[Saved entries]
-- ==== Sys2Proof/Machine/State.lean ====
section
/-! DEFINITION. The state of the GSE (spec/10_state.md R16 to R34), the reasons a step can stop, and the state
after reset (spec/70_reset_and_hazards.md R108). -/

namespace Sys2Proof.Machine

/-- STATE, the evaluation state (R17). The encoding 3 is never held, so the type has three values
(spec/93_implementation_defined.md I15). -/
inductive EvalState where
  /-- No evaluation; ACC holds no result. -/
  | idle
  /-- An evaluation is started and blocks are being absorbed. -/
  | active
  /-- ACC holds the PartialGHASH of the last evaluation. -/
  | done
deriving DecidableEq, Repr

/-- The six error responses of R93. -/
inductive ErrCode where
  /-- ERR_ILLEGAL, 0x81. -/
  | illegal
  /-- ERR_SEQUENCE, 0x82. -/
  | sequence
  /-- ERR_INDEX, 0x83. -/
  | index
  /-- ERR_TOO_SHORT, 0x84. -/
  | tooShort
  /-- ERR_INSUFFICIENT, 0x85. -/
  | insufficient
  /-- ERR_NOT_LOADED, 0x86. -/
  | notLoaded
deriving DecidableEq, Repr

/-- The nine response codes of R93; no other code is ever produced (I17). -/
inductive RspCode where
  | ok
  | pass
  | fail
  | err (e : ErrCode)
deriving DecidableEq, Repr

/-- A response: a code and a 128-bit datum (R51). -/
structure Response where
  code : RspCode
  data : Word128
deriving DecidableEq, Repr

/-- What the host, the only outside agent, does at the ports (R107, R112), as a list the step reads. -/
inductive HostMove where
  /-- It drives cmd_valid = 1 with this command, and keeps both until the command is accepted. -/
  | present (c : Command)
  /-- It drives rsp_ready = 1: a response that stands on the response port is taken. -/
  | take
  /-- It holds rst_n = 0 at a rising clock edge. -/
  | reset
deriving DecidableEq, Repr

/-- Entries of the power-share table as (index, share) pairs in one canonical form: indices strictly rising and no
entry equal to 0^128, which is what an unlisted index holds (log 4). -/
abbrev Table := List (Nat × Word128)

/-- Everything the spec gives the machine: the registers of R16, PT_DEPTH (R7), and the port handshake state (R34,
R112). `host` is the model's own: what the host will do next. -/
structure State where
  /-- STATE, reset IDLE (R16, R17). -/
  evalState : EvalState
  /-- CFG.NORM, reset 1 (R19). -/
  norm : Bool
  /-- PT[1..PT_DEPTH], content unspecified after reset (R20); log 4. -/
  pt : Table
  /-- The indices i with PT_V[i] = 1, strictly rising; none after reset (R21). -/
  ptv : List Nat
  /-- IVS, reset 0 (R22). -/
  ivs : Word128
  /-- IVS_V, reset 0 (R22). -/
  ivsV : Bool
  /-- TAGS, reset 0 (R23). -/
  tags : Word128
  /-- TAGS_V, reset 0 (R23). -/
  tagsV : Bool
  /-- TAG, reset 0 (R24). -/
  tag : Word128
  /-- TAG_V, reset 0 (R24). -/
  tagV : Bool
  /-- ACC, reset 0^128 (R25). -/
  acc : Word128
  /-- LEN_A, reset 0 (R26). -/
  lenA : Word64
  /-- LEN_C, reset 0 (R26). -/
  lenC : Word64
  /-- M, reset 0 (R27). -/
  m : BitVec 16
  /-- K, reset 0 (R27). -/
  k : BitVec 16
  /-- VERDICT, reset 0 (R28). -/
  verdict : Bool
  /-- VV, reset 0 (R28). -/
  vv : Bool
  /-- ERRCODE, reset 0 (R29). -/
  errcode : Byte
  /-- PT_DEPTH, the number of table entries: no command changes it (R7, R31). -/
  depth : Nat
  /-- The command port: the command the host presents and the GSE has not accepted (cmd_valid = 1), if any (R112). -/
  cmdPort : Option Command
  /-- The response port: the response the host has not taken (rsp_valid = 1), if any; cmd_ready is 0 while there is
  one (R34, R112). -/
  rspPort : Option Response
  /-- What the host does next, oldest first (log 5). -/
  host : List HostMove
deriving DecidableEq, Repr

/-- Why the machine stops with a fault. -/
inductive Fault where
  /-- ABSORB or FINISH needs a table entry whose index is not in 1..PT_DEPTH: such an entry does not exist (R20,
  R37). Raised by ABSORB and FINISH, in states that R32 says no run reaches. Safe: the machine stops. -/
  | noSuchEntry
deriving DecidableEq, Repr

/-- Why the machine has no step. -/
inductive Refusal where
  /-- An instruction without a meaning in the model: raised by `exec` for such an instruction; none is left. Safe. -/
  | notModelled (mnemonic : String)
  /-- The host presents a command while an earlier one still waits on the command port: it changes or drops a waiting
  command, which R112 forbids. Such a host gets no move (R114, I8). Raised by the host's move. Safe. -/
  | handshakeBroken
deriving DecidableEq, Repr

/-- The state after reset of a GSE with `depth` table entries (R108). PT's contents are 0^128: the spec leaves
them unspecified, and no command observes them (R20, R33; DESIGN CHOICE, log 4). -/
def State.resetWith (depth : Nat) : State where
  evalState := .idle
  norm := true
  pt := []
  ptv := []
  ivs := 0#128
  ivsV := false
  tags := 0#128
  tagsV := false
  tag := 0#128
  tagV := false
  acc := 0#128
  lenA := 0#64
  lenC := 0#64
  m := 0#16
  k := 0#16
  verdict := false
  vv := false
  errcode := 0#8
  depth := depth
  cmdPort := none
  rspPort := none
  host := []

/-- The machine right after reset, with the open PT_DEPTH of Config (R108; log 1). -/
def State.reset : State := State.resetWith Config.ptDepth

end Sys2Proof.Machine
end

--

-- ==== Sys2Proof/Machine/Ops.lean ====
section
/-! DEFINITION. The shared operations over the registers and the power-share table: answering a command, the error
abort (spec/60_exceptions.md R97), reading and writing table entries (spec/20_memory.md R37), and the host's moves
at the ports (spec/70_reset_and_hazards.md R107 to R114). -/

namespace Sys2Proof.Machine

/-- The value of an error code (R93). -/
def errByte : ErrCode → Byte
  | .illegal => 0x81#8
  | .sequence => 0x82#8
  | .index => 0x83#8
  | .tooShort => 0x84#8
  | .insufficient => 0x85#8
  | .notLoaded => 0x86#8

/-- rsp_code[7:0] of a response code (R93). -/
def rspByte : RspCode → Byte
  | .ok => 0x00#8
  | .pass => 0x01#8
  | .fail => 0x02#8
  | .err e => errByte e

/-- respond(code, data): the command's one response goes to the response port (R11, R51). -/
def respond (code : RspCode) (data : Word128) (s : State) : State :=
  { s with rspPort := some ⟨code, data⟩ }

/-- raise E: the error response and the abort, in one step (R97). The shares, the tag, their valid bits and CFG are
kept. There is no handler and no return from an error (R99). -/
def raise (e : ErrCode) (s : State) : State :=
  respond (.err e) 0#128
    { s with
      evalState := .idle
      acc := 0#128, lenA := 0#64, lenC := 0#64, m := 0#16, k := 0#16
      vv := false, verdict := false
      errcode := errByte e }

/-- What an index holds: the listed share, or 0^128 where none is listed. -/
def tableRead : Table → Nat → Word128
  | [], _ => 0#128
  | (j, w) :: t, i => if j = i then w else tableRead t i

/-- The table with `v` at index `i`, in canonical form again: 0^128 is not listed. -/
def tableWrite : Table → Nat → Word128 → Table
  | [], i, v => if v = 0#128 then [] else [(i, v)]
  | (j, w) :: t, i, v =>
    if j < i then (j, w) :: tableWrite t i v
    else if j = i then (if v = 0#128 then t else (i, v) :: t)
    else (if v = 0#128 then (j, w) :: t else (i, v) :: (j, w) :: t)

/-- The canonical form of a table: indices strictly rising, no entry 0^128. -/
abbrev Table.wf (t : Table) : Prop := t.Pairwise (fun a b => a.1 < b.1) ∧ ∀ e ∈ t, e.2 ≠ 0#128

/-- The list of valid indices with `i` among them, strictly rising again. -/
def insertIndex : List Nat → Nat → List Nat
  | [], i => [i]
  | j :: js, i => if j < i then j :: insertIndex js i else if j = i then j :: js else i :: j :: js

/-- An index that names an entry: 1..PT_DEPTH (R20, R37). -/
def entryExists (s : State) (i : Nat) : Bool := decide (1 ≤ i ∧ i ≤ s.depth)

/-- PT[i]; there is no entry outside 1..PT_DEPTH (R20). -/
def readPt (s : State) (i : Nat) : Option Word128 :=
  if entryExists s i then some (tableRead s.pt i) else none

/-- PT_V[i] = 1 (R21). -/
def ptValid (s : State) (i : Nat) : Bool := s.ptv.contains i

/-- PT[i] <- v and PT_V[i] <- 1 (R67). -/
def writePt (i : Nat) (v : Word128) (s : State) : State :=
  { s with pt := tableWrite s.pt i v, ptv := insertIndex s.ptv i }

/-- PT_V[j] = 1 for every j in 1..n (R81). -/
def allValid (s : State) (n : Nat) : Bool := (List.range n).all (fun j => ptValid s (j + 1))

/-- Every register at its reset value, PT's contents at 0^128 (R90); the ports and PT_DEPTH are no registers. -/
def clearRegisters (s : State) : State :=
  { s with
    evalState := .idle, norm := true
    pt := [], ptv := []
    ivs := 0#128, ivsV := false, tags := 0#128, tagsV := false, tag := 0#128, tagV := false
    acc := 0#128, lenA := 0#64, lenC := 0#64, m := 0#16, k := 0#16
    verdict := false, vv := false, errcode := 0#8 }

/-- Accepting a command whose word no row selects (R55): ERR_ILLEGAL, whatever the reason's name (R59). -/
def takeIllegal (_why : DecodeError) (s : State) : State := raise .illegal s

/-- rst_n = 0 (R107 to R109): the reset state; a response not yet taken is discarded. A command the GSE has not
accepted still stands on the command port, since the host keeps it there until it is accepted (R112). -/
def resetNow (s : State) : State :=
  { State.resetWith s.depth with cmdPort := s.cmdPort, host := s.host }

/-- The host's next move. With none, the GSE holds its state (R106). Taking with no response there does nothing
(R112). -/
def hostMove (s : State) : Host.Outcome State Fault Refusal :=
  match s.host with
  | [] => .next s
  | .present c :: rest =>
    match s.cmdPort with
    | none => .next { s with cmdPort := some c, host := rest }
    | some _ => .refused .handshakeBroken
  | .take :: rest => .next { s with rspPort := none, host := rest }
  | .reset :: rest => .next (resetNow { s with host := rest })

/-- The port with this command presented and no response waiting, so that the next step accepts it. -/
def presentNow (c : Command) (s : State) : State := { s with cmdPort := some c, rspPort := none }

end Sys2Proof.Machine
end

--

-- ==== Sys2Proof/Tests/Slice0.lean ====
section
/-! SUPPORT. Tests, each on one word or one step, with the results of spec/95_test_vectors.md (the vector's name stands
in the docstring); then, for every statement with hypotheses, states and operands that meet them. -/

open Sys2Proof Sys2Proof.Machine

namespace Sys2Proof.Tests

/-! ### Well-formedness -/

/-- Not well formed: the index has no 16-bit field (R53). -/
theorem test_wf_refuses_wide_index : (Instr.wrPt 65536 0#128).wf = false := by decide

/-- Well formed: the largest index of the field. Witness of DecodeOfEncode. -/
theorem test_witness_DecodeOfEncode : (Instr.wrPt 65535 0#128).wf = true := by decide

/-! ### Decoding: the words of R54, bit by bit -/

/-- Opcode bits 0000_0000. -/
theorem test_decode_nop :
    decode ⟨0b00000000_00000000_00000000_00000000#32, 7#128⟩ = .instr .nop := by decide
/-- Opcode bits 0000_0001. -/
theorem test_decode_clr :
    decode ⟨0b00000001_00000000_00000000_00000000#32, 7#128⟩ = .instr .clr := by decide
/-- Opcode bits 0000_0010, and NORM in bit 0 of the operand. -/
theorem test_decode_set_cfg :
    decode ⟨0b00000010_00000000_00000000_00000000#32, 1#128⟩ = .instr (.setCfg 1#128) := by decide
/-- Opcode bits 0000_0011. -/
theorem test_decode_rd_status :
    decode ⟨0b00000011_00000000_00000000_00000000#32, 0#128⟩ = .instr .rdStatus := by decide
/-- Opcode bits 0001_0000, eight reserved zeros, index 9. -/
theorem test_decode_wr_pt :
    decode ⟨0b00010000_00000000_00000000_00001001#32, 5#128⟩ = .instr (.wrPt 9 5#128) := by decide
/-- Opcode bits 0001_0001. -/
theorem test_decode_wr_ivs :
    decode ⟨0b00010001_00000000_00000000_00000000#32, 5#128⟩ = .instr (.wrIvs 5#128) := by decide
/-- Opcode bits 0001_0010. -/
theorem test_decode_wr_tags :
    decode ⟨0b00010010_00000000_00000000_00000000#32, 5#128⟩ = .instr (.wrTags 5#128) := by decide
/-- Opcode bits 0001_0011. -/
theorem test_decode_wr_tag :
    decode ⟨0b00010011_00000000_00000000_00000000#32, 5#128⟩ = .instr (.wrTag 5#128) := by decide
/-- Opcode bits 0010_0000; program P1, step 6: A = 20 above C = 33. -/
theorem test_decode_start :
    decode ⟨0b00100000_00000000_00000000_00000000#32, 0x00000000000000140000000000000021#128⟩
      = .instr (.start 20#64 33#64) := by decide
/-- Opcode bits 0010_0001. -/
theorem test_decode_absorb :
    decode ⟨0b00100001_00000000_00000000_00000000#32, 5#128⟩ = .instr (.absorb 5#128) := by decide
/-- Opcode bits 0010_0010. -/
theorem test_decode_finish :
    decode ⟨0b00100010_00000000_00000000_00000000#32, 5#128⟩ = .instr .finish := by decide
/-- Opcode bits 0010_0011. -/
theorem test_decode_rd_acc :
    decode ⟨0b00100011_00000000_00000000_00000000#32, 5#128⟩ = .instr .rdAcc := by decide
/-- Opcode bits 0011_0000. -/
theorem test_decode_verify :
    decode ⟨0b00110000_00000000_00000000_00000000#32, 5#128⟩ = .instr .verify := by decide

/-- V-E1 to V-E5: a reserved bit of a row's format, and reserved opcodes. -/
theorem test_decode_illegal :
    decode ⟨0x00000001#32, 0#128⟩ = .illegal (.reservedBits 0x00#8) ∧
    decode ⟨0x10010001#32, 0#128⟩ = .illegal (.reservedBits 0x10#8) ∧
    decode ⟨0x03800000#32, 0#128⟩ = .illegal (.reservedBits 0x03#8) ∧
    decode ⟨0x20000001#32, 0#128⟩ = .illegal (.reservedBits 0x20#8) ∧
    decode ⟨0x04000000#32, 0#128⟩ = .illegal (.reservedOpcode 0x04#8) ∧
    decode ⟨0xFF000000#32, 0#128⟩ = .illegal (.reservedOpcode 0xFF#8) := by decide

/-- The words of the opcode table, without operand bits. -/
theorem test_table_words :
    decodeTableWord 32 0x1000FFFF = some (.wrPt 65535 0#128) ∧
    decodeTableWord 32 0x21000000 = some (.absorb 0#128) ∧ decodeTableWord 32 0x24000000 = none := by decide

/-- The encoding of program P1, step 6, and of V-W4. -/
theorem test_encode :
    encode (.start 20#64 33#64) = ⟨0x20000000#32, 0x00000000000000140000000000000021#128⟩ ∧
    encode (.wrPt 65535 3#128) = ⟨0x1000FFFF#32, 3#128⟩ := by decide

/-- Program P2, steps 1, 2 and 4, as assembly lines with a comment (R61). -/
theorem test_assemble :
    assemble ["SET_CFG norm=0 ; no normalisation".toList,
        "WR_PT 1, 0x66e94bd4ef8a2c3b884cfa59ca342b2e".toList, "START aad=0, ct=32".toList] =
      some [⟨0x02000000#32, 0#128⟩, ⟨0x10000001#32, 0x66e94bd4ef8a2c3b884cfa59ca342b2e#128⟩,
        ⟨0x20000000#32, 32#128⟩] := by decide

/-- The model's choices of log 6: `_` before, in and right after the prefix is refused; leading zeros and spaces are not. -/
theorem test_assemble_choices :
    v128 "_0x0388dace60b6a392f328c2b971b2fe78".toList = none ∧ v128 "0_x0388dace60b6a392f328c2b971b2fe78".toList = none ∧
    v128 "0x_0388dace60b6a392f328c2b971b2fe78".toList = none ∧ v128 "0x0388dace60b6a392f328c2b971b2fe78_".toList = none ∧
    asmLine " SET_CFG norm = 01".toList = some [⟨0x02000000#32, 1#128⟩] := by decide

**GOAL OF THE EXERCISE**:
Pull each line containing "Refusal" from the records.

**EXERCISE RESULT**:
inductive Refusal where
def hostMove (s : State) : Host.Outcome State Fault Refusal :=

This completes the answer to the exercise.